__Aim of the exercise__: Reproduce precisely the lines of the listing below, starting with the line that contains "win : List Nat" and stopping after the line that contains "bad : LaneMask := 0"; include nothing else.

### Data provided

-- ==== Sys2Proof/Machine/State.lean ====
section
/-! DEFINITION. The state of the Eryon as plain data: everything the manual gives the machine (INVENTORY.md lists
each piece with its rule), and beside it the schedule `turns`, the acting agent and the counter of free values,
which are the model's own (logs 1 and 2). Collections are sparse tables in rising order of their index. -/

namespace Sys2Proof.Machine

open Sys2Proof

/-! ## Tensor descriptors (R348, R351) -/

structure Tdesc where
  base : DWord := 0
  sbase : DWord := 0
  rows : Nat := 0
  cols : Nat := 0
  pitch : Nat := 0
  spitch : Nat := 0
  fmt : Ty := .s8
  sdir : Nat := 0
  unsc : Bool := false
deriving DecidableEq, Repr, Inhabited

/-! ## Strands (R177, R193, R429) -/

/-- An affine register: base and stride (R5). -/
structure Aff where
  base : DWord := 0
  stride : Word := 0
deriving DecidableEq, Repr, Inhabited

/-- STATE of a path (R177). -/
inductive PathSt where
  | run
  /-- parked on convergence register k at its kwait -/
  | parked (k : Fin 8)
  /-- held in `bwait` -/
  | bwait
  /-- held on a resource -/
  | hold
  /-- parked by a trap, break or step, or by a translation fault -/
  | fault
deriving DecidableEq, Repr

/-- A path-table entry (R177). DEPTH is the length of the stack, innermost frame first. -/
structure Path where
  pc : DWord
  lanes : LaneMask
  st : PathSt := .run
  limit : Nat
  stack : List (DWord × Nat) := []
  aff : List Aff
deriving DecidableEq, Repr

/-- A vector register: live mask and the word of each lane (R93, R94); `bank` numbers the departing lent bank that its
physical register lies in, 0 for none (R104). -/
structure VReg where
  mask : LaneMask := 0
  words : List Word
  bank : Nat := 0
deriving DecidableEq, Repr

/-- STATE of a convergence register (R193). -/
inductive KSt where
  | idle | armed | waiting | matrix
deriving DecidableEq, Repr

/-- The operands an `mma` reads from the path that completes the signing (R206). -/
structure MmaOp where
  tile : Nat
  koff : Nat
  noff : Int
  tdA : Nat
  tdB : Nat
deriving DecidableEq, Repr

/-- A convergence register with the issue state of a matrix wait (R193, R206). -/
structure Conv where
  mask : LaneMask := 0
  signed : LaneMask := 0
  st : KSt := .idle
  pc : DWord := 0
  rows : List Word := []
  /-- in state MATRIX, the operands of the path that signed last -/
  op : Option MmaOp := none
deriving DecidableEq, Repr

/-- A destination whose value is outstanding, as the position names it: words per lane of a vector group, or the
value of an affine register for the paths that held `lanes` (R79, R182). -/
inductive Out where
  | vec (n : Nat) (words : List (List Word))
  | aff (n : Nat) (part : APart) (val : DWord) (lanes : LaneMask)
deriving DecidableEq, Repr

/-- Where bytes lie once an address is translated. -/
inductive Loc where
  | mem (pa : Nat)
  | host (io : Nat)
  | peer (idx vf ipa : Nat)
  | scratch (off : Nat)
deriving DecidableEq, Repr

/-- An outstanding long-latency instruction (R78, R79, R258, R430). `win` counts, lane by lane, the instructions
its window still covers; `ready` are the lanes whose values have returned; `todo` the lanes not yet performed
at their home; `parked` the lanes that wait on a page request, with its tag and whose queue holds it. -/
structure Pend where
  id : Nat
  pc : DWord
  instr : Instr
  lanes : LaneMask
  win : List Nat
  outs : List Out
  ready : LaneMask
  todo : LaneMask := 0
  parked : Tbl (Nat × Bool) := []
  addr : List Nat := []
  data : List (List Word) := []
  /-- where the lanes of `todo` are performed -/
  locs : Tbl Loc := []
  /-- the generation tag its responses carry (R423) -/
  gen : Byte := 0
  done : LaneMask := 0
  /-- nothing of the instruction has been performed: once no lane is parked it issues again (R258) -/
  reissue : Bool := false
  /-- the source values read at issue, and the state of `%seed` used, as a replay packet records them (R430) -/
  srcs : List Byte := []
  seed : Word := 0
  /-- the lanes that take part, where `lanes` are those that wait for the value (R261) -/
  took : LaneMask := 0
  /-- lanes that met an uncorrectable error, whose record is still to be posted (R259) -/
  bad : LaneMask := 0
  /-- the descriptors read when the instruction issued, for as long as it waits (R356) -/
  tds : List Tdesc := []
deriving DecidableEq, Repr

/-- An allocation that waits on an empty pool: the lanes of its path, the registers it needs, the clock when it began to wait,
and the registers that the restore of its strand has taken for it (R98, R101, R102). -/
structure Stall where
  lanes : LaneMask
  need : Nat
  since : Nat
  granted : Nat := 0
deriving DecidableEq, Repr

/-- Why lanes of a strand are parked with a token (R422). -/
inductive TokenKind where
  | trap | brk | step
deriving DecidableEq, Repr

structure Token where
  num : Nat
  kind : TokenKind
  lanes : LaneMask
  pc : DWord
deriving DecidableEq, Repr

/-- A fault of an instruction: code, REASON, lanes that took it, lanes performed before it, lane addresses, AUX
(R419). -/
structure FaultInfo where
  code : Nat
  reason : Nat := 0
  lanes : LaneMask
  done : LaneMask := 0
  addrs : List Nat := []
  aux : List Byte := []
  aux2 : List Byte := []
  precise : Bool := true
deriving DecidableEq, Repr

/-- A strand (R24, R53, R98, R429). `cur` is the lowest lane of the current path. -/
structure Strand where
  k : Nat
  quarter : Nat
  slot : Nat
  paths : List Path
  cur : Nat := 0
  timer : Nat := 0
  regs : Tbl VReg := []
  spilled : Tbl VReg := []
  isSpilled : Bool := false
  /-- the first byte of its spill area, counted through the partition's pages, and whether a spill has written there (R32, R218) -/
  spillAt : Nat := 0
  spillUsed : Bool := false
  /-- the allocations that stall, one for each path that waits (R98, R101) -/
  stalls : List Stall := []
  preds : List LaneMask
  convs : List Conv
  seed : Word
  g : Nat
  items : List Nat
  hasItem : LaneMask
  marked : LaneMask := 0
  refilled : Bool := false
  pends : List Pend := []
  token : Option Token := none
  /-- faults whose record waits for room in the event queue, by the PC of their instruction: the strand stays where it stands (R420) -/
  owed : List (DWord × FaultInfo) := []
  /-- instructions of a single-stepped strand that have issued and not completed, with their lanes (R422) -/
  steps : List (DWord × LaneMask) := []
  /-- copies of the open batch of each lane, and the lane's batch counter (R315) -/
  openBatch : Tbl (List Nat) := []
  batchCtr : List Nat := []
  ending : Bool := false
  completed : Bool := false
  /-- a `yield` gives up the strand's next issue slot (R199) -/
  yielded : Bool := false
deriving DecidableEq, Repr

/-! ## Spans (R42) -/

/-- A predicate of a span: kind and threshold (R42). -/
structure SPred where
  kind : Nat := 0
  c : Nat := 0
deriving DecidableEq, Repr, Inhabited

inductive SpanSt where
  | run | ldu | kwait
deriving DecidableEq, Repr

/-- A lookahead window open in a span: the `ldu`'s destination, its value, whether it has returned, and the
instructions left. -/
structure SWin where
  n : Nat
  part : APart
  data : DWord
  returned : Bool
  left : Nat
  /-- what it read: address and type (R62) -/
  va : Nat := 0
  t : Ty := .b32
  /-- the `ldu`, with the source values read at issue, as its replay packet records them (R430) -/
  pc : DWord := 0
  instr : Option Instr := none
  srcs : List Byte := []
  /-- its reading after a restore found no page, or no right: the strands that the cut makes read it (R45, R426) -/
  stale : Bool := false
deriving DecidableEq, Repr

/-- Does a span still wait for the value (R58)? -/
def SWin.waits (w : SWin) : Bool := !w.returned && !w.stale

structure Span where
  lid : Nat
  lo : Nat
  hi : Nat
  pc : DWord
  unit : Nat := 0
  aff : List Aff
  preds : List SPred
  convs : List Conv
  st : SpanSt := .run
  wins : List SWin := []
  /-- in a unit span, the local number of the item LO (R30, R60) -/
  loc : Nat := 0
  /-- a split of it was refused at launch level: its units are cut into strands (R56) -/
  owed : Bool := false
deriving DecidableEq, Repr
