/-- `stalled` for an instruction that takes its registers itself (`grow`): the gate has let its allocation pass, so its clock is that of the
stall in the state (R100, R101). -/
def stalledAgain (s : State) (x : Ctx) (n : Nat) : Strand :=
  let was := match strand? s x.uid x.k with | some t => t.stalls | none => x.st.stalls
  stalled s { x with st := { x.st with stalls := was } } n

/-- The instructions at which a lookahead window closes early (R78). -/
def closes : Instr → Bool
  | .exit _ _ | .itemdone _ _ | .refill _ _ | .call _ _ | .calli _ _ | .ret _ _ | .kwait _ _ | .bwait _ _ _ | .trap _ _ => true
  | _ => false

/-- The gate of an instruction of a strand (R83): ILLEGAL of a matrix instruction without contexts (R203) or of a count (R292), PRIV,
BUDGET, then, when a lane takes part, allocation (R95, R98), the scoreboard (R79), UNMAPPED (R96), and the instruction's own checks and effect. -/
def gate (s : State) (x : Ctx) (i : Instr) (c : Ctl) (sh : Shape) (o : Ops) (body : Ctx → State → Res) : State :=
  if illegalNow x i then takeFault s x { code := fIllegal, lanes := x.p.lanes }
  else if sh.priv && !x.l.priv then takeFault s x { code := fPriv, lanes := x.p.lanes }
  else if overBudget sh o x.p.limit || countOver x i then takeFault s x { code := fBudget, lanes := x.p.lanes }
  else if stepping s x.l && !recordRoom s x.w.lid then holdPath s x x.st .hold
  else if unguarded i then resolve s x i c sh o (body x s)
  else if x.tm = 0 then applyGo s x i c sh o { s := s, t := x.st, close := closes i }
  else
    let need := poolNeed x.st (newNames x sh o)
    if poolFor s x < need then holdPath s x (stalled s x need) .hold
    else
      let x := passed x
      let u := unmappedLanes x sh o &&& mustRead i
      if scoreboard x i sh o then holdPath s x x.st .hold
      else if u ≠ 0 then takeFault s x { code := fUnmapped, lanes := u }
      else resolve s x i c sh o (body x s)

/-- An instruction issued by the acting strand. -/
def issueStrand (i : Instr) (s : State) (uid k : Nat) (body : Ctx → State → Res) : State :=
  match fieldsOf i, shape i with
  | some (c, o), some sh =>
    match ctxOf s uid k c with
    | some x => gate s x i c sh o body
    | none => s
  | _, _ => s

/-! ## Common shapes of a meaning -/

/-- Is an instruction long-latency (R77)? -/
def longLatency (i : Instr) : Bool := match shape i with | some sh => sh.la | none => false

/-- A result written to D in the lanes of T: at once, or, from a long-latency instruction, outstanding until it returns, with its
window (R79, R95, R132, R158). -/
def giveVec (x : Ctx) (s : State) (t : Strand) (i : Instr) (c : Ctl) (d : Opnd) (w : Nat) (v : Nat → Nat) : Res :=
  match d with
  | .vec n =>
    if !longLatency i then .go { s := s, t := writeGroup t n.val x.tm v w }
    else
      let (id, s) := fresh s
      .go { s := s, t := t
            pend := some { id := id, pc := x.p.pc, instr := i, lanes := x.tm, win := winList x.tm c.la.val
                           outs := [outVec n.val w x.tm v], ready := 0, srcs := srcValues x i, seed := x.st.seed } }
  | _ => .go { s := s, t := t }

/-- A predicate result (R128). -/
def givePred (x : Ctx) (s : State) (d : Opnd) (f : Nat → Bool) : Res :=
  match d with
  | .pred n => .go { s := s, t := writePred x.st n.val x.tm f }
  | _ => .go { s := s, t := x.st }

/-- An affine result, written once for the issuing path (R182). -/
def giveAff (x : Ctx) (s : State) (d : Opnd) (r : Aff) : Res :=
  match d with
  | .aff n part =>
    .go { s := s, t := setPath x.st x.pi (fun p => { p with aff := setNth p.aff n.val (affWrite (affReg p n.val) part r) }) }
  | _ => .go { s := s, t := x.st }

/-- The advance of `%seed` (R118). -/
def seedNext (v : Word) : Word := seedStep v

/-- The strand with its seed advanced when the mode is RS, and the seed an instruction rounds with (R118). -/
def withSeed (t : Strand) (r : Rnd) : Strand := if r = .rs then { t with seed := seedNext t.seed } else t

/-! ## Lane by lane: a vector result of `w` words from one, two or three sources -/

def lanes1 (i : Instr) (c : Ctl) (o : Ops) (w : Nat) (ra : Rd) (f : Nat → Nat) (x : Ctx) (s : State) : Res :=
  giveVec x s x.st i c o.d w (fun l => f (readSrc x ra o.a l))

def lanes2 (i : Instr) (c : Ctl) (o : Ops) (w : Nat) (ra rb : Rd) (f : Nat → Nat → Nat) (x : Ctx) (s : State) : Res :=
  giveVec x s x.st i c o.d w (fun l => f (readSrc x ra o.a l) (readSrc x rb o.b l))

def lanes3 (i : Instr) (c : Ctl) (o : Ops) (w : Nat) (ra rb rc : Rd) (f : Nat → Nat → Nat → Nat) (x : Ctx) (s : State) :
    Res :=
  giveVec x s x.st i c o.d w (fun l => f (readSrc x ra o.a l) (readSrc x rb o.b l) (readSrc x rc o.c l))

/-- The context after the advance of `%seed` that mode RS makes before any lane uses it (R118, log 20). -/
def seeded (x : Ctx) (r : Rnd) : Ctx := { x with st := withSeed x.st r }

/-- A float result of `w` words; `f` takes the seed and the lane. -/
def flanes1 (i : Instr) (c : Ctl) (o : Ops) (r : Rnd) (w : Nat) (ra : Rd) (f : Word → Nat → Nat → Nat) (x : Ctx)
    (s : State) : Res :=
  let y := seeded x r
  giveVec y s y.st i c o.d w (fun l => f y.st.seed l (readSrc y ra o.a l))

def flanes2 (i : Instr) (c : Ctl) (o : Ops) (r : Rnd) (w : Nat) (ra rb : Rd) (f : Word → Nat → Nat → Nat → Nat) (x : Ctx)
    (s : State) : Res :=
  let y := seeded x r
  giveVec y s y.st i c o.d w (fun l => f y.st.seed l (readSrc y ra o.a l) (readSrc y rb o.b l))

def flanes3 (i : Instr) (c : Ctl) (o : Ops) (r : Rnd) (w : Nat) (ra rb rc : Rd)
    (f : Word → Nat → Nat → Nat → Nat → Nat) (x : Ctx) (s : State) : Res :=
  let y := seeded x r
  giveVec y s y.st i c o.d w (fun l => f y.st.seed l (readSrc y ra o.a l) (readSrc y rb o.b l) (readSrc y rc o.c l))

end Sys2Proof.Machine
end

######

__Answer section__:
  win : List Nat
  outs : List Out
  ready : LaneMask
  todo : LaneMask := 0
  parked : Tbl (Nat × Bool) := []
  addr : List Nat := []
  data : List (List Word) := []
  /-- where the lanes of `todo` are performed -/
  locs : Tbl Loc := []
  /-- the generation tag its responses carry (R423) -/
  gen : Byte := 0
  done : LaneMask := 0
  /-- nothing of the instruction has been performed: once no lane is parked it issues again (R258) -/
  reissue : Bool := false
  /-- the source values read at issue, and the state of `%seed` used, as a replay packet records them (R430) -/
  srcs : List Byte := []
  seed : Word := 0
  /-- the lanes that take part, where `lanes` are those that wait for the value (R261) -/
  took : LaneMask := 0
  /-- lanes that met an uncorrectable error, whose record is still to be posted (R259) -/
  bad : LaneMask := 0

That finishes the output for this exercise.